● **Records to process**

-- ==== Sys2Proof/Laws/State.lean ====
section
/-! SUPPORT. What each named update of the state does to each field: one lemma a field, each by definition. -/

namespace Sys2Proof.Machine

/-! ## `perform` -/

@[simp] theorem perform_sessState (ev : Event) (dt : Nat) (s : State) : (perform ev dt s).sessState = s.sessState := rfl
@[simp] theorem perform_busy (ev : Event) (dt : Nat) (s : State) : (perform ev dt s).busy = s.busy := rfl
@[simp] theorem perform_owner (ev : Event) (dt : Nat) (s : State) : (perform ev dt s).owner = s.owner := rfl
@[simp] theorem perform_curOp (ev : Event) (dt : Nat) (s : State) : (perform ev dt s).curOp = s.curOp := rfl
@[simp] theorem perform_cfg (ev : Event) (dt : Nat) (s : State) : (perform ev dt s).cfg = s.cfg := rfl
@[simp] theorem perform_cfgMaxIterations (ev : Event) (dt : Nat) (s : State) : (perform ev dt s).cfgMaxIterations = s.cfgMaxIterations := rfl
@[simp] theorem perform_baudDiv (ev : Event) (dt : Nat) (s : State) : (perform ev dt s).baudDiv = s.baudDiv := rfl
@[simp] theorem perform_guardTicks (ev : Event) (dt : Nat) (s : State) : (perform ev dt s).guardTicks = s.guardTicks := rfl
@[simp] theorem perform_pinVcc (ev : Event) (dt : Nat) (s : State) : (perform ev dt s).pinVcc = s.pinVcc := rfl
@[simp] theorem perform_shown (ev : Event) (dt : Nat) (s : State) : (perform ev dt s).shown = s.shown := rfl
@[simp] theorem perform_pinClk (ev : Event) (dt : Nat) (s : State) : (perform ev dt s).pinClk = s.pinClk := rfl
@[simp] theorem perform_pinRst (ev : Event) (dt : Nat) (s : State) : (perform ev dt s).pinRst = s.pinRst := rfl
@[simp] theorem perform_rsState (ev : Event) (dt : Nat) (s : State) : (perform ev dt s).rsState = s.rsState := rfl
@[simp] theorem perform_rsKind (ev : Event) (dt : Nat) (s : State) : (perform ev dt s).rsKind = s.rsKind := rfl
@[simp] theorem perform_tMark (ev : Event) (dt : Nat) (s : State) : (perform ev dt s).tMark = s.tMark := rfl
@[simp] theorem perform_atrDeadline (ev : Event) (dt : Nat) (s : State) : (perform ev dt s).atrDeadline = s.atrDeadline := rfl
@[simp] theorem perform_atr (ev : Event) (dt : Nat) (s : State) : (perform ev dt s).atr = s.atr := rfl
@[simp] theorem perform_atrLen (ev : Event) (dt : Nat) (s : State) : (perform ev dt s).atrLen = s.atrLen := rfl
@[simp] theorem perform_atrValid (ev : Event) (dt : Nat) (s : State) : (perform ev dt s).atrValid = s.atrValid := rfl
@[simp] theorem perform_atrd (ev : Event) (dt : Nat) (s : State) : (perform ev dt s).atrd = s.atrd := rfl
@[simp] theorem perform_xferState (ev : Event) (dt : Nat) (s : State) : (perform ev dt s).xferState = s.xferState := rfl
@[simp] theorem perform_hdr (ev : Event) (dt : Nat) (s : State) : (perform ev dt s).hdr = s.hdr := rfl
@[simp] theorem perform_xcase (ev : Event) (dt : Nat) (s : State) : (perform ev dt s).xcase = s.xcase := rfl
@[simp] theorem perform_dout (ev : Event) (dt : Nat) (s : State) : (perform ev dt s).dout = s.dout := rfl
@[simp] theorem perform_doutLen (ev : Event) (dt : Nat) (s : State) : (perform ev dt s).doutLen = s.doutLen := rfl
@[simp] theorem perform_idx (ev : Event) (dt : Nat) (s : State) : (perform ev dt s).idx = s.idx := rfl
@[simp] theorem perform_rsp (ev : Event) (dt : Nat) (s : State) : (perform ev dt s).rsp = s.rsp := rfl
@[simp] theorem perform_rspLen (ev : Event) (dt : Nat) (s : State) : (perform ev dt s).rspLen = s.rspLen := rfl
@[simp] theorem perform_sw1 (ev : Event) (dt : Nat) (s : State) : (perform ev dt s).sw1 = s.sw1 := rfl
@[simp] theorem perform_sw2 (ev : Event) (dt : Nat) (s : State) : (perform ev dt s).sw2 = s.sw2 := rfl
@[simp] theorem perform_xferDeadline (ev : Event) (dt : Nat) (s : State) : (perform ev dt s).xferDeadline = s.xferDeadline := rfl
@[simp] theorem perform_retry (ev : Event) (dt : Nat) (s : State) : (perform ev dt s).retry = s.retry := rfl
@[simp] theorem perform_rspStatus (ev : Event) (dt : Nat) (s : State) : (perform ev dt s).rspStatus = s.rspStatus := rfl
@[simp] theorem perform_rspDetail (ev : Event) (dt : Nat) (s : State) : (perform ev dt s).rspDetail = s.rspDetail := rfl
@[simp] theorem perform_resBaudDiv (ev : Event) (dt : Nat) (s : State) : (perform ev dt s).resBaudDiv = s.resBaudDiv := rfl
@[simp] theorem perform_resGuardTicks (ev : Event) (dt : Nat) (s : State) : (perform ev dt s).resGuardTicks = s.resGuardTicks := rfl
@[simp] theorem perform_raw (ev : Event) (dt : Nat) (s : State) : (perform ev dt s).raw = s.raw := rfl
@[simp] theorem perform_rawLen (ev : Event) (dt : Nat) (s : State) : (perform ev dt s).rawLen = s.rawLen := rfl
@[simp] theorem perform_decd (ev : Event) (dt : Nat) (s : State) : (perform ev dt s).decd = s.decd := rfl
@[simp] theorem perform_now (ev : Event) (dt : Nat) (s : State) : (perform ev dt s).now = s.now + dt := rfl
@[simp] theorem perform_todo (ev : Event) (dt : Nat) (s : State) : (perform ev dt s).todo = s.todo := rfl
@[simp] theorem perform_char (ev : Event) (dt : Nat) (s : State) : (perform ev dt s).char = s.char := rfl
@[simp] theorem perform_midStep (ev : Event) (dt : Nat) (s : State) : (perform ev dt s).midStep = false := rfl
@[simp] theorem perform_history (ev : Event) (dt : Nat) (s : State) : (perform ev dt s).history = s.history ++ [ev] := rfl
@[simp] theorem perform_port (ev : Event) (dt : Nat) (s : State) : (perform ev dt s).port = s.port := rfl
@[simp] theorem perform_replies (ev : Event) (dt : Nat) (s : State) : (perform ev dt s).replies = s.replies.tail := rfl
@[simp] theorem perform_tick (ev : Event) (dt : Nat) (s : State) : (perform ev dt s).tick = s.tick + 1 := rfl

/-! ## `goto` -/

@[simp] theorem goto_sessState (t : Todo) (s : State) : (goto t s).sessState = s.sessState := rfl
@[simp] theorem goto_busy (t : Todo) (s : State) : (goto t s).busy = s.busy := rfl
@[simp] theorem goto_owner (t : Todo) (s : State) : (goto t s).owner = s.owner := rfl
@[simp] theorem goto_curOp (t : Todo) (s : State) : (goto t s).curOp = s.curOp := rfl
@[simp] theorem goto_cfg (t : Todo) (s : State) : (goto t s).cfg = s.cfg := rfl
@[simp] theorem goto_cfgMaxIterations (t : Todo) (s : State) : (goto t s).cfgMaxIterations = s.cfgMaxIterations := rfl
@[simp] theorem goto_baudDiv (t : Todo) (s : State) : (goto t s).baudDiv = s.baudDiv := rfl
@[simp] theorem goto_guardTicks (t : Todo) (s : State) : (goto t s).guardTicks = s.guardTicks := rfl
@[simp] theorem goto_pinVcc (t : Todo) (s : State) : (goto t s).pinVcc = s.pinVcc := rfl
@[simp] theorem goto_shown (t : Todo) (s : State) : (goto t s).shown = s.shown := rfl
@[simp] theorem goto_pinClk (t : Todo) (s : State) : (goto t s).pinClk = s.pinClk := rfl
@[simp] theorem goto_pinRst (t : Todo) (s : State) : (goto t s).pinRst = s.pinRst := rfl
@[simp] theorem goto_rsState (t : Todo) (s : State) : (goto t s).rsState = s.rsState := rfl
@[simp] theorem goto_rsKind (t : Todo) (s : State) : (goto t s).rsKind = s.rsKind := rfl
@[simp] theorem goto_tMark (t : Todo) (s : State) : (goto t s).tMark = s.tMark := rfl
@[simp] theorem goto_atrDeadline (t : Todo) (s : State) : (goto t s).atrDeadline = s.atrDeadline := rfl
@[simp] theorem goto_atr (t : Todo) (s : State) : (goto t s).atr = s.atr := rfl
@[simp] theorem goto_atrLen (t : Todo) (s : State) : (goto t s).atrLen = s.atrLen := rfl
@[simp] theorem goto_atrValid (t : Todo) (s : State) : (goto t s).atrValid = s.atrValid := rfl
@[simp] theorem goto_atrd (t : Todo) (s : State) : (goto t s).atrd = s.atrd := rfl
@[simp] theorem goto_xferState (t : Todo) (s : State) : (goto t s).xferState = s.xferState := rfl
@[simp] theorem goto_hdr (t : Todo) (s : State) : (goto t s).hdr = s.hdr := rfl
@[simp] theorem goto_xcase (t : Todo) (s : State) : (goto t s).xcase = s.xcase := rfl
@[simp] theorem goto_dout (t : Todo) (s : State) : (goto t s).dout = s.dout := rfl
@[simp] theorem goto_doutLen (t : Todo) (s : State) : (goto t s).doutLen = s.doutLen := rfl
@[simp] theorem goto_idx (t : Todo) (s : State) : (goto t s).idx = s.idx := rfl
@[simp] theorem goto_rsp (t : Todo) (s : State) : (goto t s).rsp = s.rsp := rfl
@[simp] theorem goto_rspLen (t : Todo) (s : State) : (goto t s).rspLen = s.rspLen := rfl
@[simp] theorem goto_sw1 (t : Todo) (s : State) : (goto t s).sw1 = s.sw1 := rfl
@[simp] theorem goto_sw2 (t : Todo) (s : State) : (goto t s).sw2 = s.sw2 := rfl
@[simp] theorem goto_xferDeadline (t : Todo) (s : State) : (goto t s).xferDeadline = s.xferDeadline := rfl
@[simp] theorem goto_retry (t : Todo) (s : State) : (goto t s).retry = s.retry := rfl
@[simp] theorem goto_rspStatus (t : Todo) (s : State) : (goto t s).rspStatus = s.rspStatus := rfl
@[simp] theorem goto_rspDetail (t : Todo) (s : State) : (goto t s).rspDetail = s.rspDetail := rfl
@[simp] theorem goto_resBaudDiv (t : Todo) (s : State) : (goto t s).resBaudDiv = s.resBaudDiv := rfl
@[simp] theorem goto_resGuardTicks (t : Todo) (s : State) : (goto t s).resGuardTicks = s.resGuardTicks := rfl
@[simp] theorem goto_raw (t : Todo) (s : State) : (goto t s).raw = s.raw := rfl
@[simp] theorem goto_rawLen (t : Todo) (s : State) : (goto t s).rawLen = s.rawLen := rfl
@[simp] theorem goto_decd (t : Todo) (s : State) : (goto t s).decd = s.decd := rfl
@[simp] theorem goto_now (t : Todo) (s : State) : (goto t s).now = s.now := rfl
@[simp] theorem goto_todo (t : Todo) (s : State) : (goto t s).todo = t := rfl
@[simp] theorem goto_char (t : Todo) (s : State) : (goto t s).char = .fresh := rfl
@[simp] theorem goto_midStep (t : Todo) (s : State) : (goto t s).midStep = true := rfl
@[simp] theorem goto_history (t : Todo) (s : State) : (goto t s).history = s.history := rfl
@[simp] theorem goto_port (t : Todo) (s : State) : (goto t s).port = s.port := rfl
@[simp] theorem goto_replies (t : Todo) (s : State) : (goto t s).replies = s.replies := rfl
@[simp] theorem goto_tick (t : Todo) (s : State) : (goto t s).tick = s.tick := rfl
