theorem ackReaction_outside (s : State) : outsideTransfer (ackReaction s) = outsideTransfer (goto .idle s) := by
  rcases ackReaction_cases s with ⟨-, h⟩ | ⟨-, h⟩ | ⟨-, h⟩ <;> rw [h]
  · rfl
  · exact dataOutLoop_outside _
  · exact dataInLoop_outside _

theorem sentByte_outside (s : State) : outsideTransfer (sentByte s) = outsideTransfer (goto .idle s) := by
  unfold sentByte
  split
  case h_2 => exact dataOutLoop_outside _
  all_goals rfl

theorem statusByte_outside (b : Byte) (s : State) :
    outsideTransfer (statusByte b s) = outsideTransfer (goto .idle s) := by
  rcases statusByte_cases b s with ⟨-, h⟩ | ⟨-, h⟩ <;> rw [h] <;> rfl

theorem procedureByte_outside (b : Byte) (s : State) :
    outsideTransfer (procedureByte b s) = outsideTransfer (goto .idle s) := by
  rcases procedureByte_cases b s with ⟨-, h⟩ | ⟨-, h⟩ <;> rw [h] <;> rfl

theorem dataInByte_outside {b : Byte} {s t : State} (h : dataInByte b s = .next t) :
    outsideTransfer t = outsideTransfer (goto .idle s) := by
  rcases dataInByte_eq_next h with ⟨-, -, rfl⟩ | ⟨-, rfl⟩
  · exact dataInLoop_outside _
  · exact statusByte_outside b s

theorem xferByte_outside {b : Byte} {s t : State} (h : xferByte b s = .next t) :
    outsideTransfer t = outsideTransfer (goto .idle s) := by
  unfold xferByte at h
  split at h
  case h_3 => exact dataInByte_outside h
  all_goals cases h
  · exact procedureByte_outside b s
  · exact statusByte_outside b s
  all_goals rfl

/-! ## The micro-operations (43_char_retry.md) -/

/-- `TX_CHAR` returns to the engine, or sends once more with a count of its own: 0, or one more within the budget. -/
theorem execTxChar_cases (b : Byte) (s : State) :
    execTxChar b s = .next (sentByte s) ∨ execTxChar b s = .next (sendExhausted s) ∨
    ∃ n, (n = 0 ∨ s.char = .sent true ∧ s.retry ≠ s.cfgMaxIterations ∧ n = s.retry + 1) ∧
      execTxChar b s = .next (trySend b { s with retry := n }) := by
  unfold execTxChar
  split
  · exact .inl rfl
  · split
    · exact .inr (.inl rfl)
    · exact .inr (.inr ⟨_, .inr ⟨‹_›, ‹_›, rfl⟩, rfl⟩)
  all_goals exact .inr (.inr ⟨0, .inl rfl, rfl⟩)

/-- `RX_CHAR` returns a character, a timeout or a spent budget to its caller, signals an error within the budget, or goes
to the head of its loop with a count of its own: 0, or the one after a signal. -/
theorem execRxChar_cases (wait : Nat) (dl : Option Nat) (s : State) :
    (∃ b, execRxChar wait dl s = rxByte b s) ∨ execRxChar wait dl s = .next (rxTimeout s) ∨
    execRxChar wait dl s = .next (rxExhausted s) ∨
    (∃ b, s.char = .got (.parity b) ∧ s.retry ≠ s.cfgMaxIterations ∧
      execRxChar wait dl s = .next (nackAndRetry wait dl s)) ∨
    ∃ n, (n = 0 ∨ s.char = .nacked ∧ n = s.retry) ∧
      execRxChar wait dl s = .next (tryRecv wait dl { s with retry := n }) := by
  unfold execRxChar
  split
  · exact .inl ⟨_, rfl⟩
  · exact .inr (.inl rfl)
  · split
    · exact .inl ⟨_, rfl⟩
    · split
      · exact .inr (.inr (.inl rfl))
      · exact .inr (.inr (.inr (.inl ⟨_, ‹_›, ‹_›, rfl⟩)))
  · exact .inr (.inr (.inr (.inr ⟨s.retry, .inr ⟨‹_›, rfl⟩, rfl⟩)))
  all_goals exact .inr (.inr (.inr (.inr ⟨0, .inl rfl, rfl⟩)))

/-! ### The caller of `RX_CHAR` (10_state.md R23) -/

theorem rxByte_of_rs {s : State} (h : s.owner = .rs) (b : Byte) : rxByte b s = .next (atrByte b s) := by
  simp only [rxByte, h]

theorem rxByte_of_xfer {s : State} (h : s.owner = .xfer) (b : Byte) : rxByte b s = xferByte b s := by
  simp only [rxByte, h]

theorem rxTimeout_of_rs {s : State} (h : s.owner = .rs) : rxTimeout s = atrTimeout s := by
  simp only [rxTimeout, h]

theorem rxTimeout_of_xfer {s : State} (h : s.owner = .xfer) : rxTimeout s = xferTimeout s := by
  simp only [rxTimeout, h]

theorem rxExhausted_of_rs {s : State} (h : s.owner = .rs) : rxExhausted s = atrExhausted s := by
  simp only [rxExhausted, h]

theorem rxExhausted_of_xfer {s : State} (h : s.owner = .xfer) : rxExhausted s = xferExhausted s := by
  simp only [rxExhausted, h]
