-- ==== Sys2Proof/Tests/Slice0.lean ====
section
/-! SUPPORT. Tests: ill-formed terms, words written out from spec/30_encoding.md, one step at a time on a small state
against the vectors of spec/95_test_vectors.md (named V-... in the comments), and a witness for every obligation that
has hypotheses. -/

namespace Sys2Proof.Tests

open Sys2Proof.Machine

/-! ### Helpers -/

/-- A running machine between passes with every parameter-dependent field at a plain value: the default Params
(spec/10_state.md R60), patterns that alternate, duty 50. -/
def base : State :=
  { State.reset with
    irqEnabled := true
    pos := .idle
    params := defaultParams
    dpt := dptOf defaultParams
    patterns := PerTrack.const [true, false, true, false, true, false, true, false]
    table := PerTrack.const (Vector.replicate 64 7)
    duty := PerTrack.const 50
    expCache := ⟨0, 0⟩
    btn := PerControl.const ⟨false, 0, false⟩
    ast := 0
    pst := 0 }

/-- The outcome is a next state with this property. -/
def nextIs (o : Out) (p : State → Bool) : Bool :=
  match o with
  | .next t => p t
  | .fault _ => false
  | .refused _ => false

/-! ### Ill-formed terms are refused -/

theorem test_wf_tick_interval : (Instr.tick (2 ^ 32)).wellFormed = false := by decide
theorem test_wf_seed_delta : (Instr.seed (2 ^ 31)).wellFormed = false := by decide
theorem test_wf_length_delta : (Instr.length (-2 ^ 31 - 1)).wellFormed = false := by decide
theorem test_wf_offset_delta : (Instr.offset .t1 (2 ^ 31)).wellFormed = false := by decide
theorem test_wf_steps_delta : (Instr.steps .t2 (-2 ^ 31 - 1)).wellFormed = false := by decide

/-! ### Words written out from the encoding tables -/

theorem test_decode_tick : decode (.opw 0x000003E800000000) = .ok (.tick 1000) := by decide
theorem test_decode_reset : decode (.opw 0x0000000000000001) = .ok .reset := by decide
theorem test_decode_seed : decode (.opw 0xFFFFFFFE00000002) = .ok (.seed (-2)) := by decide
theorem test_decode_seedClick : decode (.opw 0x0000000000000003) = .ok .seedClick := by decide
theorem test_decode_length : decode (.opw 0x0000000100000004) = .ok (.length 1) := by decide
theorem test_decode_lengthClick : decode (.opw 0x0000000000000005) = .ok .lengthClick := by decide
theorem test_decode_offset : decode (.opw 0x8000000000000036) = .ok (.offset .t3 (-2147483648)) := by decide
theorem test_decode_offsetClick : decode (.opw 0x0000000000000007) = .ok (.offsetClick .t0) := by decide
theorem test_decode_steps : decode (.opw 0xFFFFFFFF00000018) = .ok (.steps .t1 (-1)) := by decide
theorem test_decode_stepsClick : decode (.opw 0x0000000000000039) = .ok (.stepsClick .t3) := by decide
theorem test_decode_retain : decode (.gcmd 0b00) = .ok .retain := by decide
theorem test_decode_set : decode (.gcmd 0b01) = .ok .set := by decide
theorem test_decode_clear : decode (.gcmd 0b10) = .ok .clear := by decide
theorem test_decode_gcmdReserved : decode (.gcmd 0b11) = .ok .gcmdReserved := by decide
theorem test_decode_clk : decode (.capevt 0x00 1000) = .ok (.clk 1000) := by decide
theorem test_decode_rst : decode (.capevt 0x01 0) = .ok .rst := by decide
theorem test_decode_rstclk : decode (.capevt 0x02 2000) = .ok (.rstclk 2000) := by decide
theorem test_decode_exp0 : decode (.capevt 0x03 0x0003) = .ok (.exp0 0x0003) := by decide
theorem test_decode_exp1 : decode (.capevt 0x04 0xFFFF) = .ok (.exp1 0xFFFF) := by decide
theorem test_decode_flaws :
    decode (.opw 0x0A) = .error .reservedOpcode ∧ decode (.opw 0x41) = .error .reservedBits ∧
    decode (.opw 0x11) = .error .strayTrack ∧ decode (.opw 0x0000000500000003) = .error .strayPayload ∧
    decode (.capevt 0x05 0) = .error .reservedEvent ∧ decode (.capevt 0x01 1) = .error .strayOperand := by decide

theorem test_table_opw : decodeTableWord 64 0xFFFFFFFF00000002 = some (.seed (-1)) := by decide
theorem test_table_opw_half : decodeTableWord 32 0x00000002 = some (.seed 0) := by decide
theorem test_table_gcmd : decodeTableWord 2 2 = some .clear := by decide
theorem test_table_capevt : decodeTableWord 8 4 = some (.exp1 0) := by decide
theorem test_table_refused : decodeTableWord 64 0x0A = none ∧ decodeTableWord 8 5 = none := by decide

theorem test_codes : modeCode (.offset .t2) = 0b10010 ∧ modeCode (.trackSync .t3) = 0b11111 ∧
    modeCode .fate = 0b01000 ∧ syncCode .loop = 2 ∧ lfoCode .square180 = 11 ∧ faultCodeBits .busError = 3 := by decide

● **Exercise details**
Look in the material above for the line with "theorem procedureByte_outside (b" and the line with "rcases procedureByte_cases b", and transcribe exactly those lines and all lines between them, nothing more.

● **Answer section**
theorem procedureByte_outside (b : Byte) (s : State) :
    outsideTransfer (procedureByte b s) = outsideTransfer (goto .idle s) := by
  rcases procedureByte_cases b s with ⟨-, h⟩ | ⟨-, h⟩ <;> rw [h] <;> rfl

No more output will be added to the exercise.